Then the inverse of $\boldsymbol{A}$ can be found by

$$ \boldsymbol{A}^{-1} = \frac{1}{|\boldsymbol{A}|}\boldsymbol{A}^* $$

Using the same example above, we have

$$ \begin{aligned} |\boldsymbol{A}| &= 0 \times (-1)^{3+1} \left| \begin{pmatrix} 2 & 3 \\ 4 & 5 \end{pmatrix} \right| + 1 \times (-1)^{3+2} \left| \begin{pmatrix} 1 & 3 \\ 2 & 5 \end{pmatrix} \right| + 6 \times (-1)^{3+3} \left| \begin{pmatrix} 1 & 2 \\ 2 & 4 \end{pmatrix} \right| \\ &= -1 \times (-1) + 6 \times 0 \\ &= 1 \end{aligned} $$

So the inverse of $\boldsymbol{A}$ is just $\boldsymbol{A}^*$ in this case.

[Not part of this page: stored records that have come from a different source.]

-- ==== Sys2Proof/Machine/Lmd.lean ====
section
/-! DEFINITION. The Lamp Driver (chapter 6): drive, ramp and cap cut, frame lock and PWM timing, the strings, and its commands
and requests. -/

namespace Sys2Proof.Machine

/-! ### Drive and applied level -/

/-- R112: the drive for a level. -/
def driveFor (c : LampSettings) (a : Nat) : Drive :=
  if a = 0 then .off
  else if c.crossover ≤ a then { duty := Config.fullDuty, current := c.iMax * a / 1000 }
  else { duty := Config.fullDuty * a / c.crossover, current := c.iMax * c.crossover / 1000 }

/-- R113: a drive put in force at once, in the running period; the period is a changed one when the drive differs. -/
def Lmd.putInForce (l : Lmd) (d : Drive) : Lmd :=
  { l with inForce := d, staged := d, stagedPending := false, changed := l.changed || d != l.inForce }

/-- R106, R114: the BRE publishes Yc and the cap; a cap below A cuts A at once. -/
def Lmd.published (l : Lmd) (yc cap : Nat) : Lmd :=
  let l := { l with ycCopy := yc, capCopy := cap }
  if cap < l.a then { l with a := cap }.putInForce (driveFor l.settings cap) else l

/-- R107: the platform state changes. -/
def Lmd.platformChanged (l : Lmd) (now : Platform) : Lmd :=
  match now with
  | .run => { l with runEntry := true }
  | .dark => { l with a := 0, runEntry := false }.putInForce .off
  | .standby => { l with a := 0, runEntry := false }.putInForce .off

/-- R111: one ramp step. -/
def rampStep (c : LampSettings) (a yc : Nat) : Nat :=
  if a < yc then min yc (a + c.upStep) else if yc < a then max yc (a - c.downStep) else a

/-- R110, step 1: the level a dimming update leaves. -/
def updatedLevel (platform : Platform) (l : Lmd) : Nat :=
  match platform with
  | .dark => 0
  | .standby => 0
  | .run => if l.runEntry then l.ycCopy else rampStep l.settings l.a l.ycCopy

/-- R110: a dimming update. -/
def Lmd.dimmingUpdate (platform : Platform) (l : Lmd) : Lmd :=
  let a := updatedLevel platform l
  let d := driveFor l.settings a
  { l with a := a, runEntry := l.runEntry && platform != .run, staged := d, stagedPending := d != l.inForce }

/-! ### Periods -/

/-- R117: an ENABLED string in a period that was not measured. -/
def StringRecord.unmeasured (strategy : DiagStrategy) (r : StringRecord) : StringRecord :=
  if r.state = .enabled ∧ strategy = .reportUnmeasured then { r with meas := .notMeasured } else r

/-- R117: the running period ends (log entry 13). A period that has been measured stays so, though its drive changed after the
measurement (log entry 43). The strategy is the one stored at the period's end (R120, log entry 48). -/
def Lmd.endPeriod (l : Lmd) : Lmd :=
  if l.measured then l else { l with strings := l.strings.map (StringRecord.unmeasured l.settings.strategy) }

/-- R109: a period start of the given length. -/
def Lmd.startPeriod (period : Nat) (l : Lmd) : Lmd :=
  { l with
    pwmPeriod := period
    inForce := if l.stagedPending then l.staged else l.inForce
    stagedPending := false
    changed := false
    measured := false
    strings := l.strings.map (fun r => { r with driven := r.state == .enabled }) }

/-- R110: the free-run period count at the next period start. -/
def nextFreeCount (l : Lmd) : Nat :=
  if l.internalNext then 0 else if l.settings.multiple - 1 ≤ l.freeCount then 0 else l.freeCount + 1

/-- PERIOD_START (R109, R110): the next period of the length in force; in FREE_RUN it may be an internal frame start. -/
def Lmd.periodStart (platform : Platform) (l : Lmd) : Lmd :=
  if l.locked then l.endPeriod.startPeriod l.pwmPeriod
  else
    let n := nextFreeCount l
    let l := l.endPeriod.startPeriod (l.internalInterval / l.settings.multiple)
    let l := { l with freeCount := n, internalNext := false }
    if n = 0 then l.dimmingUpdate platform else l

/-- PERIOD_START (R109). -/
def execPeriodStart (s : State) : Host.Outcome State Fault Refusal :=
  .next { s with lmd := s.lmd.periodStart s.slu.platform }

/-! ### Frame lock -/

/-- R108: an interval is consistent with the one before it. -/
def consistent (earlier interval : Nat) : Bool := decide (distance earlier interval * 20 ≤ earlier)

/-- R108: 50 ms have passed with no frame start taken. -/
def Lmd.frameTimeout (l : Lmd) : Lmd :=
  if l.locked then
    { l with
      reference := none, runCount := 0, locked := false, internalInterval := l.lastInterval, freeCount := 0
      internalNext := true }
  else { l with reference := none, runCount := 0 }

/-- R108: the run count at a frame start taken in FREE_RUN that measured `interval`. -/
def nextRunCount (l : Lmd) (interval : Nat) : Nat :=
  if l.runCount = 0 then 1 else if consistent l.lastInterval interval then l.runCount + 1 else 1

/-- R109, R110: a frame start in LOCKED is a period start and then a dimming update. -/
def Lmd.lockedFrame (platform : Platform) (l : Lmd) : Lmd :=
  ((l.endPeriod.startPeriod (l.lastInterval / l.settings.multiple)).dimmingUpdate platform)

/-- R108: a frame start taken `interval` after the reference. -/
def Lmd.frameTaken (platform : Platform) (time interval : Nat) (l : Lmd) : Lmd :=
  if l.locked then { l with reference := some time, lastInterval := interval }.lockedFrame platform
  else
    let n := nextRunCount l interval
    let l := { l with reference := some time, lastInterval := interval, runCount := n }
    if Config.lockCount ≤ n then { l with locked := true, everLocked := true }.lockedFrame platform else l

/-- R108: an edge on FRAME at `time` ns. A glitch is ignored; silence of more than 50 ms has ended first (log entry 19). -/
def Lmd.frameStart (platform : Platform) (time : Nat) (l : Lmd) : Lmd :=
  match l.reference with
  | none => { l with reference := some time, runCount := 0 }
  | some ref =>
    if time - ref < Config.frameGlitchNs then l
    else if Config.frameSilenceNs < time - ref then { l.frameTimeout with reference := some time, runCount := 0 }
    else l.frameTaken platform time (time - ref)

/-- FRAME_START (R108). -/
def execFrameStart (time : Nat) (s : State) : Host.Outcome State Fault Refusal :=
  .next { s with lmd := s.lmd.frameStart s.slu.platform time }

/-- FRAME_TIMEOUT (R108). -/
def execFrameTimeout (s : State) : Host.Outcome State Fault Refusal :=
  .next { s with lmd := s.lmd.frameTimeout }

/-! ### Measurement of the strings -/

/-- R116: what a reading says at the current in force. -/
def measureString (inForce : Nat) (r : StringReading) : Measurement :=
  if r.current * 2 < inForce then .openCircuit
  else if Config.shortHeadroomMv < r.headroom then .short
  else .regulating

/-- R118: the fault a measurement counts for. -/
def Measurement.counts : Measurement → CountedFault
  | .notMeasured => .none
  | .regulating => .none
  | .openCircuit => .openCircuit
  | .short => .short

/-- R118: the count after a measurement of fault `f`. -/
def nextFaultCount (r : StringRecord) (f : CountedFault) : Nat :=
  if f = .none then 0 else if f = r.counted then min Config.stringFaultCount (r.count + 1) else 1

/-- R118: the state after a measurement: the third in a row of one fault confirms it. -/
def confirmedState (f : CountedFault) (n : Nat) : StringState :=
  if n < Config.stringFaultCount then .enabled
  else
    match f with
    | .none => .enabled
    | .openCircuit => .faultOpen
    | .short => .faultShort

/-- R116, R115: an ENABLED string that has been driven since the period's start is measured; that one made ENABLED inside the
period is not is the model's choice (log entry 42). -/
def StringRecord.measurable (r : StringRecord) : Bool := r.state == .enabled && r.driven

/-- R116, R118: one string's record after a measured period. -/
def StringRecord.measuredAs (inForce : Nat) (x : StringReading) (r : StringRecord) : StringRecord :=
  if r.measurable then
    let m := measureString inForce x
    let n := nextFaultCount r m.counts
    { r with
      state := confirmedState m.counts n, meas := m, counted := m.counts, count := n, current := x.current
      headroom := x.headroom }
  else r

/-- R118: the measurement confirms a fault of this string. -/
def StringRecord.confirms (inForce : Nat) (x : StringReading) (r : StringRecord) : Bool :=
  r.measurable && (r.measuredAs inForce x).state != .enabled

/-- R116: the period is measured: not measured before, drive unchanged since its start, at least 100 µs delivered. -/
def Lmd.measures (l : Lmd) (delivered : Nat) : Bool :=
  !l.changed && !l.measured && decide (Config.measurableNs ≤ min delivered (onTime l))

/-- R116: the strings after a measured period. -/
def Lmd.measuredWith (l : Lmd) (r : StringReadings) : Lmd :=
  let i := l.inForce.current
  { l with
    measured := true
    strings :=
      { s1 := l.strings.s1.measuredAs i r.s1, s2 := l.strings.s2.measuredAs i r.s2
        s3 := l.strings.s3.measuredAs i r.s3, s4 := l.strings.s4.measuredAs i r.s4 } }

/-- R119: LAMP_FAULT is raised once for each string confirmed. -/
def raiseLampFaults (l : Lmd) (r : StringReadings) (s : State) : State :=
  let i := l.inForce.current
  raiseIf (l.strings.s4.confirms i r.s4) .lampFault
    (raiseIf (l.strings.s3.confirms i r.s3) .lampFault
      (raiseIf (l.strings.s2.confirms i r.s2) .lampFault (raiseIf (l.strings.s1.confirms i r.s1) .lampFault s)))

/-- R116 to R119: the end of a period's delivered on-time. -/
def stringMeasurement (delivered : Nat) (r : StringReadings) (s : State) : State :=
  if s.lmd.measures delivered then raiseLampFaults s.lmd r { s with lmd := s.lmd.measuredWith r } else s

/-- R118: the measurement confirms some string's fault. -/
def confirmsFault (delivered : Nat) (r : StringReadings) (l : Lmd) : Bool :=
  let i := l.inForce.current
  l.measures delivered && (l.strings.s1.confirms i r.s1 || l.strings.s2.confirms i r.s2 || l.strings.s3.confirms i r.s3 ||
    l.strings.s4.confirms i r.s4)

/-- STRING_MEASUREMENT (R116). -/
def execStringMeasurement (delivered : Nat) (r : StringReadings) (s : State) : Host.Outcome State Fault Refusal :=
  .next (arbitrate (stringMeasurement delivered r s))

/-- STRING_FAULT_CONFIRM (R118): the measurement that confirms a fault; one that confirms none is not this event (log entry
4). -/
def execStringFaultConfirm (delivered : Nat) (r : StringReadings) (s : State) : Host.Outcome State Fault Refusal :=
  if confirmsFault delivered r s.lmd then .next (arbitrate (stringMeasurement delivered r s)) else .next s

/-! ### Requests -/

/-- R115: a string is added to or removed from the enable set. -/
def StringRecord.enabledChanged (was now : Bool) (r : StringRecord) : StringRecord :=
  if was = now then r
  else
    { r with
      state := if now then .enabled else .disabled, meas := .notMeasured, counted := .none, count := 0, driven := false }

/-- R120: settings are stored and act. -/
def Lmd.stored (c : LampSettings) (l : Lmd) : Lmd :=
  let old := l.settings
  let l :=
    { l with
      settings := c
      strings :=
        { s1 := l.strings.s1.enabledChanged old.enable.s1 c.enable.s1
          s2 := l.strings.s2.enabledChanged old.enable.s2 c.enable.s2
          s3 := l.strings.s3.enabledChanged old.enable.s3 c.enable.s3
          s4 := l.strings.s4.enabledChanged old.enable.s4 c.enable.s4 } }
  let l := if c.multiple ≠ old.multiple ∧ l.locked = false then { l with freeCount := 0, internalNext := true } else l
  if c.crossover ≠ old.crossover ∨ c.iMax ≠ old.iMax then l.putInForce (driveFor c l.a) else l

/-- SET_LAMP (R120). -/
def handleSetLamp (tag : Byte) (p : List Byte) (s : State) : State :=
  match lampArgs p with
  | none => refuse tag .setLamp .badValue s
  | some a =>
    let s := { s with lmd := s.lmd.stored a.clamped }
    answer tag .setLamp (okOr (a.clamped != a)) (lampSettingsBytes s.lmd.settings) s

/-- GET_LAMP (R122). -/
def handleGetLamp (tag : Byte) (p : List Byte) (s : State) : State :=
  match stringSet (at8 p 0) with
  | none => refuse tag .getLamp .badValue s
  | some m => answer tag .getLamp .ok (lampBytes s (lowestString m)) s

/-- R121: LAMP_CLEAR's effect on a member. -/
def StringRecord.cleared (r : StringRecord) : StringRecord :=
  match r.state with
  | .enabled => { r with count := 0, counted := .none }
  | .disabled => { r with count := 0, counted := .none }
  | .faultOpen => { r with count := 0, counted := .none, state := .enabled, meas := .notMeasured, driven := false }
  | .faultShort => { r with count := 0, counted := .none, state := .enabled, meas := .notMeasured, driven := false }

/-- R121: LAMP_CLEAR's effect on a set. -/
def Lmd.clearStrings (m : PerString Bool) (l : Lmd) : Lmd :=
  let one (b : Bool) (r : StringRecord) : StringRecord := if b then r.cleared else r
  { l with
    strings :=
      { s1 := one m.s1 l.strings.s1, s2 := one m.s2 l.strings.s2, s3 := one m.s3 l.strings.s3
        s4 := one m.s4 l.strings.s4 } }

/-- LAMP_CLEAR (R121). -/
def handleLampClear (tag : Byte) (p : List Byte) (s : State) : State :=
  match stringSet (at8 p 0) with
  | none => refuse tag .lampClear .badValue s
  | some m =>
    let s := { s with lmd := s.lmd.clearStrings m }
    answer tag .lampClear .ok (stringBytes s.lmd (lowestString m)) s

/-- R124: a string at the RESET request. -/
def StringRecord.reset (r : StringRecord) : StringRecord :=
  { r with
    state := .enabled, meas := .notMeasured, counted := .none, count := 0, driven := r.driven && r.state == .enabled }

/-- R124: the RESET request. -/
def Lmd.reset (l : Lmd) : Lmd :=
  let c := LampSettings.defaults
  let m := c.multiple != l.settings.multiple && !l.locked
  { l with
    settings := c
    freeCount := if m then 0 else l.freeCount
    internalNext := l.internalNext || m
    strings := l.strings.map StringRecord.reset }.putInForce (driveFor c l.a)

end Sys2Proof.Machine
end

Properties of matrix inverse

  1. $|\boldsymbol{A}^{-1}| = \frac{1}{|\boldsymbol{A}|}$.

    Since $\boldsymbol{AA}^{-1} = \boldsymbol{I}$,

    $$ |\boldsymbol{AA}^{-1}| = |\boldsymbol{A}| |\boldsymbol{A}^{-1}| = 1 $$

    Since $|\boldsymbol{A}| \neq 0$, we have

    $$ |\boldsymbol{A}^{-1}| = \frac{1}{|\boldsymbol{A}|} = |\boldsymbol{A}|^{-1} $$

  2. If $\boldsymbol{A}$ is non-singular and symmetric, $\boldsymbol{A}^{-1}$ is also non-singular and symmetric, i.e. $(\boldsymbol{A}^{-1})’ = \boldsymbol{A}^{-1}$.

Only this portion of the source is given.